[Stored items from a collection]

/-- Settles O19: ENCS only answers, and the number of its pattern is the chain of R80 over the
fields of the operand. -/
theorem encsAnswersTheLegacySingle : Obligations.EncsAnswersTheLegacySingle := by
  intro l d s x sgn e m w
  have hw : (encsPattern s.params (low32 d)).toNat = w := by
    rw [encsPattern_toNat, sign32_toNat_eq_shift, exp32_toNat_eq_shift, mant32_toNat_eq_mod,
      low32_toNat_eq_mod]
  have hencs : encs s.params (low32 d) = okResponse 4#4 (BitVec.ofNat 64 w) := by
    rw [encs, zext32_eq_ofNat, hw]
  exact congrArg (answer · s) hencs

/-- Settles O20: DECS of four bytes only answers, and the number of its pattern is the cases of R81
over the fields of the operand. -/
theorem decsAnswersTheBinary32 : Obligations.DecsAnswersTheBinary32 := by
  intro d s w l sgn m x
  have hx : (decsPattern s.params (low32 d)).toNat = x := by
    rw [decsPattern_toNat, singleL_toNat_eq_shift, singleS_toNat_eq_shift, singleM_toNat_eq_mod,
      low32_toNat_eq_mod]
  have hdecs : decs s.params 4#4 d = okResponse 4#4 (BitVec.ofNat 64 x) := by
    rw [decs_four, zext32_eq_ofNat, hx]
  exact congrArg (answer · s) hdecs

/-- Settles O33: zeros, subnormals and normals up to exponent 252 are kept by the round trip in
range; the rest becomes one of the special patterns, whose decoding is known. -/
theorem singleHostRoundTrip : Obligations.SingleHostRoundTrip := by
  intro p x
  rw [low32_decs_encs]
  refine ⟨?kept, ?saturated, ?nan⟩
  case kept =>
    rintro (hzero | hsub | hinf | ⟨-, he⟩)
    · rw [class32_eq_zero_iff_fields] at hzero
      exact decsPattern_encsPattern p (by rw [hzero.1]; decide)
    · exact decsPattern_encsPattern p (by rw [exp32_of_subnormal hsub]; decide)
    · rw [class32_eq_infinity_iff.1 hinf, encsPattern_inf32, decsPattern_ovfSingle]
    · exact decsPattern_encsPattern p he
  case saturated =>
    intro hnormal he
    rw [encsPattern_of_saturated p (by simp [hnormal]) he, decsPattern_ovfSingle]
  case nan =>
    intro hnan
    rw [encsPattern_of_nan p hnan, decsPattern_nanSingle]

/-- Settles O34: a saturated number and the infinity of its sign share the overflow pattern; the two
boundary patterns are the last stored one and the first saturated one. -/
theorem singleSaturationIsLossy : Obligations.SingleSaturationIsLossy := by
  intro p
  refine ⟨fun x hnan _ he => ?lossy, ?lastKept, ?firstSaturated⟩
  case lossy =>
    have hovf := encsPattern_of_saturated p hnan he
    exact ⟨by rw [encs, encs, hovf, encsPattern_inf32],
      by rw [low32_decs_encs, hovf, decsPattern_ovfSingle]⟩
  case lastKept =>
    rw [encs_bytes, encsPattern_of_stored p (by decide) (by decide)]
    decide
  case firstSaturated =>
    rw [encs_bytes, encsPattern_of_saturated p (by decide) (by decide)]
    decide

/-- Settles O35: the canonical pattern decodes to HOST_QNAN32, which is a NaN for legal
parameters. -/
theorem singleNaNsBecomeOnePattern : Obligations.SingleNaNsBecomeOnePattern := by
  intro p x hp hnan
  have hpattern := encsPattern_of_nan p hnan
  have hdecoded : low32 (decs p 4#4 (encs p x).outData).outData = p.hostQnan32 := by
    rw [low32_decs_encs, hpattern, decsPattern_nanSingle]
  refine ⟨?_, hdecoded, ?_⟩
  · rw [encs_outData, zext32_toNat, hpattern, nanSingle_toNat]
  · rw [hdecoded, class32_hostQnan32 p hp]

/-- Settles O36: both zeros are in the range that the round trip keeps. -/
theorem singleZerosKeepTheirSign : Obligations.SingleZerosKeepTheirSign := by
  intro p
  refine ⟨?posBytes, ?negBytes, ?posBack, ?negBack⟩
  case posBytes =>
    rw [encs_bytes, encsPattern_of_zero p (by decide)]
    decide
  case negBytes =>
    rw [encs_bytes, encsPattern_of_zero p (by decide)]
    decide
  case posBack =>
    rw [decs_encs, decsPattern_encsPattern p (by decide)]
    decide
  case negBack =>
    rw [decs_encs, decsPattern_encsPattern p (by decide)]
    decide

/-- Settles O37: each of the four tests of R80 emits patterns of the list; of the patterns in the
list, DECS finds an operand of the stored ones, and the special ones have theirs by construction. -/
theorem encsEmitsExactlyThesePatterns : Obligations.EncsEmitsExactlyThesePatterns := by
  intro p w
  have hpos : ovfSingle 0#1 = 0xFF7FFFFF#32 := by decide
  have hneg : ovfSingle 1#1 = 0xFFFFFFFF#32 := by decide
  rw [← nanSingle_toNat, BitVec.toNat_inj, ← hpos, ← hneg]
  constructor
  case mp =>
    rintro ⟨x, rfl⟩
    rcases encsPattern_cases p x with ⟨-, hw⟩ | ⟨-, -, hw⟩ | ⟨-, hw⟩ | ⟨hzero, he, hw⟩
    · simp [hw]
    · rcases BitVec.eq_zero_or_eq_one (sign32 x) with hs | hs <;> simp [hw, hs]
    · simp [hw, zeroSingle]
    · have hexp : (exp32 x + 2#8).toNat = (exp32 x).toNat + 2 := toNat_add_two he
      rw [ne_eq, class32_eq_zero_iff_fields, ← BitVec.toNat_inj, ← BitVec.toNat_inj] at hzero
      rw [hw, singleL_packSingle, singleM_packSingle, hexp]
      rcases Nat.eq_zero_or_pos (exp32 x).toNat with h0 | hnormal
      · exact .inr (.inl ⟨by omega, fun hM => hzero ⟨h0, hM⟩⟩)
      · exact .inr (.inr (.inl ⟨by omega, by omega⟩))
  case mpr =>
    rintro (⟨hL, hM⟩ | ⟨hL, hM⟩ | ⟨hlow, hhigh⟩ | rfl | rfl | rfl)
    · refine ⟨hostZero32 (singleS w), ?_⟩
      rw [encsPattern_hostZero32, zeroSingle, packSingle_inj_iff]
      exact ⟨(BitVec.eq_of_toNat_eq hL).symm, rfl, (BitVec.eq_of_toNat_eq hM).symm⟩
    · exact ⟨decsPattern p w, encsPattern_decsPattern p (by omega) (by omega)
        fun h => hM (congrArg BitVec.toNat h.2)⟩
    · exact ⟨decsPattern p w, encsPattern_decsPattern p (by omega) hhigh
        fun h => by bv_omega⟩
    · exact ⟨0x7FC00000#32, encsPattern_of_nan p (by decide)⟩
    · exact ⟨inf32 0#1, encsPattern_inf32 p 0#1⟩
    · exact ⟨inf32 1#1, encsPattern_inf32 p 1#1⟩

==

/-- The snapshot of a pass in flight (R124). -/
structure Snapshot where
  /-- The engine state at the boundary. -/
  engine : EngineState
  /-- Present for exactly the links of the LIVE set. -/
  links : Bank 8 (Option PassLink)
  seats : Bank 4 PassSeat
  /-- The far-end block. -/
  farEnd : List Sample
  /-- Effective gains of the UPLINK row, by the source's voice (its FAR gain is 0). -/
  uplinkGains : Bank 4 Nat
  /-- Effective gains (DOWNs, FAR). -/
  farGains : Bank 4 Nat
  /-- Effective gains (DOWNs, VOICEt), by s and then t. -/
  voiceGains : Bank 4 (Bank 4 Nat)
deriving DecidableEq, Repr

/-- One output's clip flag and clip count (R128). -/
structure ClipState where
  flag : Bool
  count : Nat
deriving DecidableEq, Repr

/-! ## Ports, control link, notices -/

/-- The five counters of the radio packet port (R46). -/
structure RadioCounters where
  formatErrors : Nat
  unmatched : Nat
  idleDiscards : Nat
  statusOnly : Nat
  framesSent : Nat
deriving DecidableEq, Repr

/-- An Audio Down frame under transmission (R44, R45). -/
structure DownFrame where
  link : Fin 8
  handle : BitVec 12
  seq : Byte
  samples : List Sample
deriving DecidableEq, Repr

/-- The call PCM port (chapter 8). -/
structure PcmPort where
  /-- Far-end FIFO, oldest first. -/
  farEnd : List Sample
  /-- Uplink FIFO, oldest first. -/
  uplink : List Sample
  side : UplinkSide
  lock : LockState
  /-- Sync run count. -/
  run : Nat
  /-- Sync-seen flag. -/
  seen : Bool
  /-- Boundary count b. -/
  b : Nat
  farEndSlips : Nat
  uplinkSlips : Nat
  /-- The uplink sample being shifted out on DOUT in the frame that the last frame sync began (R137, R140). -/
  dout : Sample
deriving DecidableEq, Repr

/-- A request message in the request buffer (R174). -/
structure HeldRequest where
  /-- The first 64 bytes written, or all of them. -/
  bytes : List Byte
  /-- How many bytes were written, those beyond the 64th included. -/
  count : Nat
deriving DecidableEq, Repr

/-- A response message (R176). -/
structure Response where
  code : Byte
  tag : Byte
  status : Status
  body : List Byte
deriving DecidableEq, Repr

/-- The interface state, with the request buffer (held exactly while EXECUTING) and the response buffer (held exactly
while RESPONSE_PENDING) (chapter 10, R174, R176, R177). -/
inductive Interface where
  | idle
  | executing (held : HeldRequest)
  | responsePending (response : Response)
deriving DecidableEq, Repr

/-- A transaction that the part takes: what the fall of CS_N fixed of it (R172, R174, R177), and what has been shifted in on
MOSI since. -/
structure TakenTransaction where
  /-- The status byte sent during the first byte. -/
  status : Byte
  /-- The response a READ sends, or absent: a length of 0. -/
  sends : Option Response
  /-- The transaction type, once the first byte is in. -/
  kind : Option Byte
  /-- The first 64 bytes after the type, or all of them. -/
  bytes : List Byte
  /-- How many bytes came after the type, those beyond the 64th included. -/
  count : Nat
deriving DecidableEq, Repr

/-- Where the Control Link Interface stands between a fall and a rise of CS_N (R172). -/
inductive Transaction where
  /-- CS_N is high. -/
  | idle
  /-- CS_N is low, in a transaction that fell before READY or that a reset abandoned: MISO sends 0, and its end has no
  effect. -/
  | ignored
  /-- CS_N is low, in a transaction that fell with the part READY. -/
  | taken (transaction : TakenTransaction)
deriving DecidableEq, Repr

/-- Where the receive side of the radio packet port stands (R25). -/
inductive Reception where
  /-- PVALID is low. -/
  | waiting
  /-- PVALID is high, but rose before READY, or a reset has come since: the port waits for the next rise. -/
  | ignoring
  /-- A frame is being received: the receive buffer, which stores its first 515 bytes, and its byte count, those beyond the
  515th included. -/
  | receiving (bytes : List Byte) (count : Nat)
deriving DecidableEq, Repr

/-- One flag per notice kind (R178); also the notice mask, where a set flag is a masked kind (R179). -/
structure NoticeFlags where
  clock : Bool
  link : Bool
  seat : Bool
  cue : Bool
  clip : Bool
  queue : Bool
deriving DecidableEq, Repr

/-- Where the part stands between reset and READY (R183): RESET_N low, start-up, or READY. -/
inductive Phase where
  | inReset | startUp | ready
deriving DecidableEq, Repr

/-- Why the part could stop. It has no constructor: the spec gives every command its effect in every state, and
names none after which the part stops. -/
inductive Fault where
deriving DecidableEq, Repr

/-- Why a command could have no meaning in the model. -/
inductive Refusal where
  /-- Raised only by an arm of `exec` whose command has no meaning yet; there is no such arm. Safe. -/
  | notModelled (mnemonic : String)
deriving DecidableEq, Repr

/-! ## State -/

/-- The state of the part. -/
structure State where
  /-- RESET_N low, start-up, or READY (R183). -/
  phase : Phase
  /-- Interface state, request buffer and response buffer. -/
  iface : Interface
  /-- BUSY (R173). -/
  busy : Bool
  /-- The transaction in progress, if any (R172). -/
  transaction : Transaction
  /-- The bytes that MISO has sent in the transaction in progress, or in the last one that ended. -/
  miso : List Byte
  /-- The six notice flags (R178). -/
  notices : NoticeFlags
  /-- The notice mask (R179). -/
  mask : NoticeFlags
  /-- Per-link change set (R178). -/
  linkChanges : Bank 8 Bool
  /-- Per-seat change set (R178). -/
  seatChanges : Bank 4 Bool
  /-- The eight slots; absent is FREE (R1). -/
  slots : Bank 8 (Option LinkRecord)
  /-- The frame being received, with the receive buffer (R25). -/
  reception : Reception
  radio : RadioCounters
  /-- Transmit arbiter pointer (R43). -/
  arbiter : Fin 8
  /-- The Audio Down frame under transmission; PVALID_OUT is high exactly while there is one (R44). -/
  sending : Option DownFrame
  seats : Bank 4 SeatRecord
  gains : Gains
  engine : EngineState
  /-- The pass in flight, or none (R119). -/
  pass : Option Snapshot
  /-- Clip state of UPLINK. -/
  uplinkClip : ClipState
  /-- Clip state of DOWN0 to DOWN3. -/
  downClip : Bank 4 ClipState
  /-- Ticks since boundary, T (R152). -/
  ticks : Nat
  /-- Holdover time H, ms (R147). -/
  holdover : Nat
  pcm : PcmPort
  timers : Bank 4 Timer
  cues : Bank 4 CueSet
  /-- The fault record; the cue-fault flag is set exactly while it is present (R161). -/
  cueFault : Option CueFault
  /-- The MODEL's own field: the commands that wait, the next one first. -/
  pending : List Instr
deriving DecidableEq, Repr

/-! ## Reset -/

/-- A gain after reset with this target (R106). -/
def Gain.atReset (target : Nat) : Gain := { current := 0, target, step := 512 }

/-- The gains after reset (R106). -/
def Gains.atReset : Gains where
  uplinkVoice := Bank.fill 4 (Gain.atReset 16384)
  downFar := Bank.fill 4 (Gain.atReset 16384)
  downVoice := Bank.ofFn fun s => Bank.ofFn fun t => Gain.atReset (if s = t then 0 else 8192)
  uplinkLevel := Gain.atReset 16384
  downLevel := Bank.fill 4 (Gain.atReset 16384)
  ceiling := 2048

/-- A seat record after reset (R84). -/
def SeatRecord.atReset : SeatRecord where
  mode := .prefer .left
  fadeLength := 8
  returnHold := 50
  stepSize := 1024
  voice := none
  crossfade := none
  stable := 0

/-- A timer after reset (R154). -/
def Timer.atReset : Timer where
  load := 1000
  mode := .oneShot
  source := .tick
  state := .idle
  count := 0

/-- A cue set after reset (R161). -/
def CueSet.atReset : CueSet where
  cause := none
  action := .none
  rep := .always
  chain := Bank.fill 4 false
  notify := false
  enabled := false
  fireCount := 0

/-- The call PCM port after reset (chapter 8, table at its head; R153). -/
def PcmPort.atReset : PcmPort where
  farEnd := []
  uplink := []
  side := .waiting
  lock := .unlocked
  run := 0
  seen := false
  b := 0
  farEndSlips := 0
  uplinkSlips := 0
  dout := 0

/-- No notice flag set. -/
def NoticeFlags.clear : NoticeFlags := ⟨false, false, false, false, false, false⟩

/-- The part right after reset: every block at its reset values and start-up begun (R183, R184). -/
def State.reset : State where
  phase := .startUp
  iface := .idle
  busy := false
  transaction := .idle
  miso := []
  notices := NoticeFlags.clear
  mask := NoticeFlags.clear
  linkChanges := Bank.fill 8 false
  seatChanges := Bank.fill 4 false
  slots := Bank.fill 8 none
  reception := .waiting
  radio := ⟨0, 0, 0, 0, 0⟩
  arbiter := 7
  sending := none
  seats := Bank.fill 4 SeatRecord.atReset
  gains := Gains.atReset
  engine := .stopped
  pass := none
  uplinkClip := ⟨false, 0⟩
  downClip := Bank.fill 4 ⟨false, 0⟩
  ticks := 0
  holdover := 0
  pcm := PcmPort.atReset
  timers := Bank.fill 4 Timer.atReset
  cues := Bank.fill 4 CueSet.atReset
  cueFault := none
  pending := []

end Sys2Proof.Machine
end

PROMPT
The word "target" appears in some lines of the data. Copy every one of those lines.

EXERCISE RESULT
/-- A gain after reset with this target (R106). -/
def Gain.atReset (target : Nat) : Gain := { current := 0, target, step := 512 }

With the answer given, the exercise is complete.